Errors recording the sex of human tissue samples, or cell contamination, may explain why nearly half of RNA data sets studied don’t seem to match the sex noted in the data set.

Errors recording the sex of human tissue samples, or cell contamination, may explain why nearly half of RNA data sets studied don’t seem to match the sex noted in the data set.

© BSIP SA/Alamy Stock Photo

Sex problems? Researchers find ‘widespread’ mislabeling of the sex of human samples

What if scientists don’t really know what’s in their vials and lab dishes? A research team has analyzed dozens of data sets from human genomics studies and found that nearly half of them have a sexual identity problem—they’re labeled as coming from a male but the data suggest they must be from a female, or vice versa . These mix-ups, likely due to accidental mislabeling of the data at some point, but possibly also from cell contamination in the original samples, could have untold effects on the validity of comparisons in genomics experiments conducted worldwide, according to the group, which last week posted its findings on bioRxiv, a site for preprints that have not yet been formally peer reviewed.

The disputed data sets describe a tissue’s transcriptome—the array of messenger RNAs (mRNAs) produced when genes in cells turn on to manufacture a protein. Although much work has been done in recent years to reduce errors in studies of RNA transcriptomes, computational biologist Lilah Toker and her colleagues at the University of British Columbia, Vancouver, in Canada, kept noticing errors in how samples were labeled after they performed routine quality checks of data sets. “At some point we were wondering if this is just because we are doing so much data analysis, or is it actually something much more widespread,” Toker says.

Toker and her colleagues then examined the transcriptomes from 70 publicly available data sets for human tissue samples, trying to corroborate the sex of the tissues by looking for mRNAs from male- or female-specific genes. They found discrepancies between the labeled sex and the mRNA results in 32 out of the 70 data sets.

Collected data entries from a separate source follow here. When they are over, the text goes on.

theorem exec_keeps (i : Instr) (s : State) :
    Outcome.Keeps s (exec i s) := by
  cases i with
  | pass n => exact execPass_keeps n s
  | steer n => exact execSteer_keeps n s
  | merge n => exact execMerge_keeps n s
  | mergec n => exact execMergec_keeps n s
  | gate n => exact execGate_keeps n s
  | sync n => exact execSync_keeps n s
  | lenter n => exact execLenter_keeps n s
  | lnext n => exact execLnext_keeps n s
  | lexit n => exact execLexit_keeps n s
  | lbound n => exact execLbound_keeps n s
  | ldone n => exact execLdone_keeps n s
  | call n => exact execCall_keeps n s
  | ret n => exact execRet_keeps n s
  | cfree n => exact execCfree_keeps n s
  | tagget n => exact execTagget_keeps n s
  | tagset n => exact execTagset_keeps n s
  | eos n => exact execEos_keeps n s
  | sink n => exact execSink_keeps n s
  | purge n => exact execPurge_keeps n s
  | trap n => exact execTrap_keeps n s
  | brk n => exact execBrk_keeps n s
  | event n => exact execEvent_keeps n s
  | launch n e1 e2 => exact execLaunch_keeps n e1 e2 s
  | ctxalloc n => exact execCtxalloc_keeps n s
  | ctxfree n => exact execCtxfree_keeps n s
  | pack n => exact execPack_keeps n s
  | unpack n => exact execUnpack_keeps n s
  | bcast n => exact execBcast_keeps n s
  | shuf n => exact execShuf_keeps n s
  | lget n => exact execLget_keeps n s
  | lput n => exact execLput_keeps n s
  | lred n => exact execLred_keeps n s
  | lscan n => exact execLscan_keeps n s
  | width n => exact execWidth_keeps n s
  | iadd n => exact execIadd_keeps n s
  | isub n => exact execIsub_keeps n s
  | iadds n => exact execIadds_keeps n s
  | isubs n => exact execIsubs_keeps n s
  | imul n => exact execImul_keeps n s
  | imulh n => exact execImulh_keeps n s
  | imad n => exact execImad_keeps n s
  | idiv n => exact execIdiv_keeps n s
  | irem n => exact execIrem_keeps n s
  | imin n => exact execImin_keeps n s
  | imax n => exact execImax_keeps n s
  | iabs n => exact execIabs_keeps n s
  | ineg n => exact execIneg_keeps n s
  | and n => exact execAnd_keeps n s
  | or n => exact execOr_keeps n s
  | xor n => exact execXor_keeps n s
  | andn n => exact execAndn_keeps n s
  | orn n => exact execOrn_keeps n s
  | shl n => exact execShl_keeps n s
  | shr n => exact execShr_keeps n s
  | sar n => exact execSar_keeps n s
  | rol n => exact execRol_keeps n s
  | clz n => exact execClz_keeps n s
  | ctz n => exact execCtz_keeps n s
  | popc n => exact execPopc_keeps n s
  | brev n => exact execBrev_keeps n s
  | bfx n => exact execBfx_keeps n s
  | bfi n => exact execBfi_keeps n s
  | icmp n => exact execIcmp_keeps n s
  | sel n => exact execSel_keeps n s
  | lit n => exact execLit_keeps n s
  | aadr n => exact execAadr_keeps n s
  | cvti n => exact execCvti_keeps n s
  | fadd n => exact execFadd_keeps n s
  | fsub n => exact execFsub_keeps n s
  | fmul n => exact execFmul_keeps n s
  | fdiv n => exact execFdiv_keeps n s
  | fma n => exact execFma_keeps n s
  | fms n => exact execFms_keeps n s
  | fnma n => exact execFnma_keeps n s
  | fmin n => exact execFmin_keeps n s
  | fmax n => exact execFmax_keeps n s
  | fminn n => exact execFminn_keeps n s
  | fmaxn n => exact execFmaxn_keeps n s
  | fabs n => exact execFabs_keeps n s
  | fneg n => exact execFneg_keeps n s
  | fcpsgn n => exact execFcpsgn_keeps n s
  | fcmp n => exact execFcmp_keeps n s
  | fclass n => exact execFclass_keeps n s
  | fsqrt n => exact execFsqrt_keeps n s
  | frsq n => exact execFrsq_keeps n s
  | frcp n => exact execFrcp_keeps n s
  | fexp n => exact execFexp_keeps n s
  | fexp2 n => exact execFexp2_keeps n s
  | flog n => exact execFlog_keeps n s
  | flog2 n => exact execFlog2_keeps n s
  | fsin n => exact execFsin_keeps n s
  | fcos n => exact execFcos_keeps n s
  | fsincos n => exact execFsincos_keeps n s
  | ftanh n => exact execFtanh_keeps n s
  | fsigm n => exact execFsigm_keeps n s
  | ferf n => exact execFerf_keeps n s
  | frnd n => exact execFrnd_keeps n s
  | fscale n => exact execFscale_keeps n s
  | fcvt n => exact execFcvt_keeps n s
  | fquant n => exact execFquant_keeps n s
  | fdeq n => exact execFdeq_keeps n s
  | jord n => exact execJord_keeps n s
  | jseed n => exact execJseed_keeps n s
  | jconst n => exact execJconst_keeps n s
  | jget n => exact execJget_keeps n s
  | jput n => exact execJput_keeps n s
  | jdiff n => exact execJdiff_keeps n s
  | jintg n => exact execJintg_keeps n s
  | jtrunc n => exact execJtrunc_keeps n s
  | jflag n => exact execJflag_keeps n s
  | accinit n => exact execAccinit_keeps n s
  | accadd n => exact execAccadd_keeps n s
  | accmax n => exact execAccmax_keeps n s
  | accmin n => exact execAccmin_keeps n s
  | accrd n => exact execAccrd_keeps n s
  | krd n => exact execKrd_keeps n s
  | kwr n => exact execKwr_keeps n s
  | csrrd n => exact execCsrrd_keeps n s
  | csrwr n => exact execCsrwr_keeps n s
  | wload n => exact execWload_keeps n s
  | wloadx n => exact execWloadx_keeps n s
  | wswap n => exact execWswap_keeps n s
  | mma n e1 => exact execMma_keeps n e1 s
  | mmaj n e1 => exact execMmaj_keeps n e1 s
  | mmax n e1 e2 => exact execMmax_keeps n e1 e2 s
  | apzero n => exact execApzero_keeps n s
  | apmv n => exact execApmv_keeps n s
  | appeek n => exact execAppeek_keeps n s
  | jobpoll n => exact execJobpoll_keeps n s
  | jobwait n => exact execJobwait_keeps n s
  | ld n => exact execLd_keeps n s
  | st n => exact execSt_keeps n s
  | ldg n => exact execLdg_keeps n s
  | sts n => exact execSts_keeps n s
  | strm n e1 => exact execStrm_keeps n e1 s
  | strmst n e1 => exact execStrmst_keeps n e1 s
  | pref n => exact execPref_keeps n s
  | tld n => exact execTld_keeps n s
  | tst n => exact execTst_keeps n s
  | aadd n => exact execAadd_keeps n s
  | afadd n => exact execAfadd_keeps n s
  | amin n => exact execAmin_keeps n s
  | amax n => exact execAmax_keeps n s
  | aand n => exact execAand_keeps n s
  | aor n => exact execAor_keeps n s
  | axor n => exact execAxor_keeps n s
  | axchg n => exact execAxchg_keeps n s
  | acas n => exact execAcas_keeps n s
  | aincb n => exact execAincb_keeps n s
  | fence n => exact execFence_keeps n s
  | cpy n e1 => exact execCpy_keeps n e1 s
  | cpyd n e1 => exact execCpyd_keeps n e1 s
  | cpye n e1 => exact execCpye_keeps n e1 s
  | mcast n e1 e2 => exact execMcast_keeps n e1 e2 s
  | gath n e1 => exact execGath_keeps n e1 s
  | scat n e1 => exact execScat_keeps n e1 s
  | tfill n => exact execTfill_keeps n s
  | tevict n => exact execTevict_keeps n s
  | tinv n => exact execTinv_keeps n s
  | lookup n => exact execLookup_keeps n s
  | tstate n => exact execTstate_keeps n s
  | tset n => exact execTset_keeps n s
  | rtrd n => exact execRtrd_keeps n s
  | rtwr n => exact execRtwr_keeps n s
  | maprd n => exact execMaprd_keeps n s
  | bandrd n => exact execBandrd_keeps n s
  | qopen n e1 e2 => exact execQopen_keeps n e1 e2 s
  | qcontrib n => exact execQcontrib_keeps n s
  | qclose n => exact execQclose_keeps n s
  | qstat n => exact execQstat_keeps n s
  | qlag n => exact execQlag_keeps n s
  | qwset n => exact execQwset_keeps n s
  | cwalk n e1 => exact execCwalk_keeps n e1 s
  | time n => exact execTime_keeps n s
  | toffs n => exact execToffs_keeps n s
  | cntrd n => exact execCntrd_keeps n s
  | cntwr n => exact execCntwr_keeps n s
  | ext v => exact execExt_keeps v s
  | tokenArrival k => exact execTokenArrival_keeps k s
  | stickyOverflowScan asid lc => exact execStickyOverflowScan_keeps asid lc s
  | matchRefill asid lc => exact execMatchRefill_keeps asid lc s
  | channelOverflowSpill asid lc vc => exact execChannelOverflowSpill_keeps asid lc vc s
  | channelOverflowReplay asid lc vc => exact execChannelOverflowReplay_keeps asid lc vc s
  | readyQueueEntry core => exact execReadyQueueEntry_keeps core s
  | colourRefill asid lc colour => exact execColourRefill_keeps asid lc colour s
  | starvationTimeout asid lc k => exact execStarvationTimeout_keeps asid lc k s
  | colourReturn asid colour => exact execColourReturn_keeps asid colour s
  | trapTokenReceipt k => exact execTrapTokenReceipt_keeps k s
  | engineCommandEnqueue k => exact execEngineCommandEnqueue_keeps k s
  | engineJobGrant cluster eng => exact execEngineJobGrant_keeps cluster eng s
  | matrixJobStart cluster => exact execMatrixJobStart_keeps cluster s
  | mmajPlaneRetire cluster => exact execMmajPlaneRetire_keeps cluster s
  | matrixJobRetire cluster k => exact execMatrixJobRetire_keeps cluster k s
  | appeekResponse cluster => exact execAppeekResponse_keeps cluster s
  | copyJobStart cluster k => exact execCopyJobStart_keeps cluster k s
  | copyTileClaim cluster k => exact execCopyTileClaim_keeps cluster k s
  | engineLineOwnership cluster k => exact execEngineLineOwnership_keeps cluster k s
  | copyJobRetire cluster k => exact execCopyJobRetire_keeps cluster k s
  | multicastDelivery k => exact execMulticastDelivery_keeps k s
  | chainOrderEntry asid lc k => exact execChainOrderEntry_keeps asid lc k s
  | memoryAccessRelease asid lc k => exact execMemoryAccessRelease_keeps asid lc k s
  | homeAccess k => exact execHomeAccess_keeps k s
  | memoryReply asid lc k => exact execMemoryReply_keeps asid lc k s
  | writeResend k => exact execWriteResend_keeps k s
  | writeResendExpiry k => exact execWriteResendExpiry_keeps k s
  | streamComplete asid lc k => exact execStreamComplete_keeps asid lc k s
  | speculativeFillComplete asid lc k => exact execSpeculativeFillComplete_keeps asid lc k s
  | tlbMissWalk field asid vpn who => exact execTlbMissWalk_keeps field asid vpn who s
  | walkComplete field k => exact execWalkComplete_keeps field k s
  | pageFaultResolution field k leaf => exact execPageFaultResolution_keeps field k leaf s
  | backingPageTimeout field k => exact execBackingPageTimeout_keeps field k s
  | invalidateAll field => exact execInvalidateAll_keeps field s
  | invalidateAsid field asid => exact execInvalidateAsid_keeps field asid s
  | invalidateRange field asid => exact execInvalidateRange_keeps field asid s
  | invalidationComplete field => exact execInvalidationComplete_keeps field s
  | refreshOperation cluster col layer forced => exact execRefreshOperation_keeps cluster col layer forced s
  | bankSensorRead cluster col layer temp => exact execBankSensorRead_keeps cluster col layer temp s
  | patrolScrub cluster col layer line e => exact execPatrolScrub_keeps cluster col layer line e s
  | bankLoss cluster col layer spare => exact execBankLoss_keeps cluster col layer spare s
  | rebuildStripe cluster col layer => exact execRebuildStripe_keeps cluster col layer s
  | verticalBusFailure cluster col own => exact execVerticalBusFailure_keeps cluster col own s
  | columnLoss cluster col => exact execColumnLoss_keeps cluster col s
  | layerShutdown cluster layer => exact execLayerShutdown_keeps cluster layer s
  | layerRestart cluster layer => exact execLayerRestart_keeps cluster layer s
  | linkCrcFailure cx cy dir => exact execLinkCrcFailure_keeps cx cy dir s
  | residueCheckFailure unit => exact execResidueCheckFailure_keeps unit s
  | coreRetirement cx cy cause => exact execCoreRetirement_keeps cx cy cause s
  | rebindComplete asid lc => exact execRebindComplete_keeps asid lc s
  | remapScrub field e reads => exact execRemapScrub_keeps field e reads s
  | remapRebuildComplete field e w => exact execRemapRebuildComplete_keeps field e w s
  | remapEntryWrite field e w => exact execRemapEntryWrite_keeps field e w s
  | bandMeasurement field f rtt0 rtt1 => exact execBandMeasurement_keeps field f rtt0 rtt1 s
  | offsetMeasurement field f t1 t2 t3 => exact execOffsetMeasurement_keeps field f t1 t2 t3 s
  | doorbell port fn q val => exact execDoorbell_keeps port fn q val s
  | lqProdWrite port q val => exact execLqProdWrite_keeps port q val s
  | launchIntake q obj => exact execLaunchIntake_keeps q obj s
  | startTokenInjection asid => exact execStartTokenInjection_keeps asid s
  | pitchCompletion asid => exact execPitchCompletion_keeps asid s
  | cancel port queue index => exact execCancel_keeps port queue index s
  | preempt port asid => exact execPreempt_keeps port asid s
  | watchdog asid => exact execWatchdog_keeps asid s
  | preemptionHalt asid => exact execPreemptionHalt_keeps asid s
  | preemptionSave asid => exact execPreemptionSave_keeps asid s
  | pitchRestore asid => exact execPitchRestore_keeps asid s
  | meetingCommandDequeue field k => exact execMeetingCommandDequeue_keeps field k s
  | contributionArrival field k => exact execContributionArrival_keeps field k s
  | roundTimeout field e => exact execRoundTimeout_keeps field e s
  | ringChunkArrival k => exact execRingChunkArrival_keeps k s
  | ringCreditArrival k => exact execRingCreditArrival_keeps k s
  | ringTimeout field k => exact execRingTimeout_keeps field k s
  | deadNotice k => exact execDeadNotice_keeps k s
  | completionIndex k => exact execCompletionIndex_keeps k s
  | ownClaim port => exact execOwnClaim_keeps port s
  | ownRelease port => exact execOwnRelease_keeps port s
  | hbBeat port => exact execHbBeat_keeps port s
  | ownerLost => exact execOwnerLost_keeps s
  | regionRelease field => exact execRegionRelease_keeps field s
  | unitClear field => exact execUnitClear_keeps field s
  | pageGrant field => exact execPageGrant_keeps field s
  | coreRetire field => exact execCoreRetire_keeps field s
  | journalClear field => exact execJournalClear_keeps field s
  | svnCommit field => exact execSvnCommit_keeps field s
  | mailboxBadCommand field => exact execMailboxBadCommand_keeps field s
  | reportRingWrite => exact execReportRingWrite_keeps s
  | bootStart rom fw => exact execBootStart_keeps rom fw s
  | bootStep step ok => exact execBootStep_keeps step ok s
  | rcvcmdGo port jclr => exact execRcvcmdGo_keeps port jclr s
  | imageVerification port => exact execImageVerification_keeps port s
  | spdmRequest port index => exact execSpdmRequest_keeps port index s
  | hostMemoryRequest r => exact execHostMemoryRequest_keeps r s
  | throttleStep field power => exact execThrottleStep_keeps field power s
  | throttleRecovery field => exact execThrottleRecovery_keeps field s
  | holdClear field => exact execHoldClear_keeps field s
  | clksetWrite port field code => exact execClksetWrite_keeps port field code s
  | registerWrite src pa val => exact execRegisterWrite_keeps src pa val s
  | portEgress port k => exact execPortEgress_keeps port k s
  | frameReceive port lane corr f => exact execFrameReceive_keeps port lane corr f s
  | nakReplay port lane seq => exact execNakReplay_keeps port lane seq s
  | laneTuneDone port lane mon => exact execLaneTuneDone_keeps port lane mon s
  | laneTrainDone port lane => exact execLaneTrainDone_keeps port lane s
  | ringFault port site => exact execRingFault_keeps port site s
  | berFault port lane => exact execBerFault_keeps port lane s
  | move port lane wl => exact execMove_keeps port lane wl s
  | moveack port lane => exact execMoveack_keeps port lane s
  | movenak port lane => exact execMovenak_keeps port lane s
  | restripe port lane stripe => exact execRestripe_keeps port lane stripe s
  | down port => exact execDown_keeps port s
  | portRetrain port => exact execPortRetrain_keeps port s
  | lockLoop port site lo mid hi temp => exact execLockLoop_keeps port site lo mid hi temp s
  | ringPageSample port mon temp => exact execRingPageSample_keeps port mon temp s
  | ringPagePoll port => exact execRingPagePoll_keeps port s
  | pctlWrite src port val => exact execPctlWrite_keeps src port val s
  | laserUpdate m r => exact execLaserUpdate_keeps m r s
  | mappingUnitRequest k => exact execMappingUnitRequest_keeps k s
  | linkUpChange port up rate width => exact execLinkUpChange_keeps port up rate width s
  | hostPortCompletion k ok => exact execHostPortCompletion_keeps k ok s
  | powerLoss flashing => exact execPowerLoss_keeps flashing s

Amanda Capes-Davis, based in Sydney, Australia, and chair of the International Cell Line Authentication Committee, agrees that mislabeling of cell samples in transcriptomic studies is a serious issue, particularly when using so-called cell lines, which have been grown in lab dishes for extended periods, even years to decades. However, she questions the accuracy of using sex-specific genetic tests as an authentication tool because many male cell lines lose their Y chromosomes while being cultured, which could obscure their true origin. A Nature study published last year, she notes, looked at nearly 2000 cell lines and found that hundreds originally labeled as male appeared instead to be female based on sex-specific gene tests, whereas just 10 labeled as female seem to be male. The contrast is so large, says Capes-Davis, that Y chromosome loss is the most likely explanation.

Nonetheless, too many labs do not perform basic authentication checks on their cells before experimenting with them, Capes-Davis says. Toker and her colleagues argue that the simple sex identity genetic tests they conducted should become standard in any lab. “I hope people would just pay more attention to what they’re analyzing,” Toker concludes.